In all such cases the Court analyzes the nature and significance of the right, the nature and extent of the the burden, and the importance of the governmental interests furthered by the imposition of the burden as part of the process of deciding whether a particular law regulating a right protected by the Constitution is, or is not, constitutionally permissible.

Reality is what happens in real life in the real world. There are over 1.3 million lawyers in the U. S. There are something on the order of 30,000 judges in various state courts and about 1,700 federal court judges. Something well over a million cases are filed each year in the state and federal trial courts. Decisions affecting the lives and property of real people are being made every day in that system.

...I am confident that I have an absolute right to defend my life without permission from anyone,...

No matter how confident you might be, confidence doesn't change reality.
 
...Remember there have been long standing prohibitions against carrying of concealed dangerous...which no one thought was wrong even at the time of the country's founding when the bill of rights was written.

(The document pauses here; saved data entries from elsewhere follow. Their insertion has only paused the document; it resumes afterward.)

/-- The meta case answers exactly a type byte, a VLQ length and a payload inside IN_LEN (R464). -/
theorem metaBody_eq_ok {s : State} {p q : Nat} {sc : Bool} {r : MsgRec} :
    metaBody s p sc q = .ok r ↔
      ∃ t bs, vlqForm bs ∧ ibufAt s q (t :: bs) ∧ q + 1 + bs.length + vlqValue bs ≤ s.inLen.toNat ∧
        r = metaRec p sc q t bs := by
  unfold metaBody
  simp only [bind_eq_ok, nextByte_eq_ok, vlqRead_eq_ok]
  constructor
  · rintro ⟨t, ⟨hq, ht⟩, x, ⟨bs, hf, hat, rfl⟩, h⟩
    split at h
    · simp at h
    · refine ⟨t, bs, hf, ibufAt_cons.2 ⟨hq, ht, hat⟩, by simp at *; omega, ?_⟩
      simpa [metaRec, eq_comm] using h
  · rintro ⟨t, bs, hf, hat, hl, rfl⟩
    obtain ⟨hq, ht, hat⟩ := ibufAt_cons.1 hat
    refine ⟨t, ⟨hq, ht⟩, _, ⟨bs, hf, hat, rfl⟩, ?_⟩
    rw [if_neg (by simp; omega)]
    rfl

theorem list_len_one {bs : List Byte} (h : bs.length = 1) : ∃ a, bs = [a] := by
  match bs, h with
  | [a], _ => exact ⟨a, rfl⟩

theorem list_len_two {bs : List Byte} (h : bs.length = 2) : ∃ a b, bs = [a, b] := by
  match bs, h with
  | [a, b], _ => exact ⟨a, b, rfl⟩

/-- The channel-voice case answers exactly the family's number of data bytes inside IN_LEN (R462). -/
theorem voiceBody_eq_ok {s : State} {st : Byte} {q : Nat} {sc : Bool} {r : MsgRec} :
    voiceBody s st sc q = .ok r ↔
      ∃ data, voiceStatus st ∧ data.length = voiceLen st ∧ ibufAt s q data ∧ r = voiceRec st sc q data := by
  unfold voiceBody
  cases hf : familyLen (familyOf st) with
  | none =>
    have := familyLen_eq_none.1 hf
    simp only [reduceCtorEq, false_iff, not_exists, not_and]
    exact fun _ h => absurd h this
  | some n =>
    obtain ⟨hv, rfl⟩ := familyLen_eq_some.1 hf
    have hn : voiceLen st = 1 ∨ voiceLen st = 2 := by
      unfold voiceLen
      split <;> simp
    simp only
    generalize voiceLen st = n at *
    constructor
    · intro h
      split at h
      · simp at h
      · rename_i hle
        simp only [bind_eq_ok, inByte_eq_ok] at h
        obtain ⟨d0, h0, d1, h1, hr⟩ := h
        rcases hn with rfl | rfl
        · obtain rfl : (0 : Byte) = d1 := by simpa using h1
          refine ⟨[d0], hv, rfl, ibufAt_cons.2 ⟨by omega, h0, ibufAt_nil.2 (by omega)⟩, ?_⟩
          simpa [voiceRec, eq_comm] using hr
        · refine ⟨[d0, d1], hv, rfl, ibufAt_cons.2 ⟨by omega, h0, ibufAt_cons.2
            ⟨by omega, by simpa [inByte_eq_ok] using h1, ibufAt_nil.2 (by omega)⟩⟩, ?_⟩
          simpa [voiceRec, eq_comm] using hr
    · rintro ⟨data, -, hl, hat, rfl⟩
      rw [if_neg (by have := hat.1; omega)]
      simp only [bind_eq_ok, inByte_eq_ok]
      rcases hn with rfl | rfl
      · obtain ⟨a, rfl⟩ := list_len_one hl
        obtain ⟨_, h0, -⟩ := ibufAt_cons.1 hat
        exact ⟨a, h0, 0, rfl, rfl⟩
      · obtain ⟨a, b, rfl⟩ := list_len_two hl
        obtain ⟨_, h0, hat⟩ := ibufAt_cons.1 hat
        obtain ⟨_, h1, -⟩ := ibufAt_cons.1 hat
        exact ⟨a, h0, b, inByte_eq_ok.2 h1, rfl⟩

/-- The parser finds the start of a message and goes on with its status (R452, R461). -/
theorem msgParse_eq_ok {s : State} {p : Nat} {r : MsgRec} :
    msgParse s p = .ok r ↔ ∃ st sc q, msgHead s p st sc q ∧ msgBody s p st sc q = .ok r := by
  unfold msgParse
  simp only [bind_eq_ok, nextByte_eq_ok]
  constructor
  · rintro ⟨b, ⟨hp, hb⟩, h⟩
    split at h
    · rename_i h7
      exact ⟨b, true, p + 1, .inl ⟨rfl, rfl, ibufAt_cons.2 ⟨hp, hb, ibufAt_nil.2 (by omega)⟩, h7⟩, h⟩
    · rename_i h7
      cases hd : s.drs with
      | none => simp [hd] at h
      | some st =>
        rw [hd] at h
        exact ⟨st, false, p, .inr ⟨rfl, rfl, hd, b, ibufAt_cons.2 ⟨hp, hb, ibufAt_nil.2 (by omega)⟩,
          Bool.eq_false_iff.2 h7⟩, h⟩
  · rintro ⟨st, sc, q, ⟨rfl, rfl, hat, h7⟩ | ⟨rfl, rfl, hd, b, hat, h7⟩, h⟩
    · obtain ⟨hp, hb, -⟩ := ibufAt_cons.1 hat
      exact ⟨st, ⟨hp, hb⟩, by rw [if_pos h7]; exact h⟩
    · obtain ⟨hp, hb, -⟩ := ibufAt_cons.1 hat
      exact ⟨b, ⟨hp, hb⟩, by rw [if_neg (by rw [h7]; decide), hd]; exact h⟩

/-- The offset of a message's data lies after its status byte, if that stands in the buffer. -/
theorem msgHead_offset {s : State} {p q : Nat} {st : Byte} {sc : Bool} (h : msgHead s p st sc q) :
    q = p + sc.toNat := by
  rcases h with ⟨rfl, rfl, -⟩ | ⟨rfl, rfl, -⟩ <;> rfl

/-- Every message the parser answers is a channel-voice message or a meta message at its head (R451). -/
theorem msgParse_cases {s : State} {p : Nat} {r : MsgRec} (h : msgParse s p = .ok r) :
    ∃ st sc q, msgHead s p st sc q ∧
      ((∃ data, voiceStatus st ∧ data.length = voiceLen st ∧ ibufAt s q data ∧ r = voiceRec st sc q data) ∨
        (st = 0xFF ∧ ∃ t bs, vlqForm bs ∧ ibufAt s q (t :: bs) ∧
          q + 1 + bs.length + vlqValue bs ≤ s.inLen.toNat ∧ r = metaRec p sc q t bs)) := by
  obtain ⟨st, sc, q, hh, hb⟩ := msgParse_eq_ok.1 h
  refine ⟨st, sc, q, hh, ?_⟩
  unfold msgBody at hb
  split at hb
  · exact .inr ⟨‹_›, metaBody_eq_ok.1 hb⟩
  · exact .inl (voiceBody_eq_ok.1 hb)

/-- A channel-voice message at its head is parsed to its record (R462). -/
theorem msgParse_voice {s : State} {p q : Nat} {st : Byte} {sc : Bool} {data : List Byte}
    (hh : msgHead s p st sc q) (hv : voiceStatus st) (hl : data.length = voiceLen st) (hat : ibufAt s q data) :
    msgParse s p = .ok (voiceRec st sc q data) := by
  refine msgParse_eq_ok.2 ⟨st, sc, q, hh, ?_⟩
  unfold msgBody
  rw [if_neg (by rintro rfl; exact absurd hv (by decide))]
  exact voiceBody_eq_ok.2 ⟨data, hv, hl, hat, rfl⟩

If you read Heller, you'll see the court decisions upholding such laws discussed. It each case such laws were upheld in large part because state law permitted the open carry of firearms.
 
What do you mean by this?

looks like the court instructed the parties to focus on whether the permit denial violates the 2A. This means the court is looking to rule on the merits of the case vs deciding the case on a procedural issue like standing or ripeness.
 
looks like the court instructed the parties to focus on whether the permit denial violates the 2A. This means the court is looking to rule on the merits of the case vs deciding the case on a procedural issue like standing or ripeness.



Is that good or bad?
 
Conservative Justices Have a Chance to Overturn Handgun Laws Across the Country as Gun Club Targets N.Y.’s Strict Licensing Regime (msn.com)

For additional reading.

“A law that flatly prohibits ordinary law-abiding citizens from carrying a handgun for self-defense outside the home cannot be reconciled with the Court’s affirmation of the individual right to possess and carry weapons in case of confrontation,” the gun club’s petition argues. “The Second Amendment does not exist to protect only the rights of the happy few who distinguish themselves from the body of ‘the people’ through some ‘proper cause.’ To the contrary, the Second Amendment exists to protect the rights of all the people.”
 
I'm not a lawyer nor a constitutional scholar, but I think SCOTUS made this distinction to rule on whether the 2A is violated by a regulation of the right that is too broad and restrictive by requiring a cause to exercise the right through a regulated means is based on circumstances the state should not restrict. IOW, carry can be regulated, but NY has regulated too restrictively. Whether that means NY will have to go to "Shall Issue" or keep "May Issue" less restrictively will be very interesting.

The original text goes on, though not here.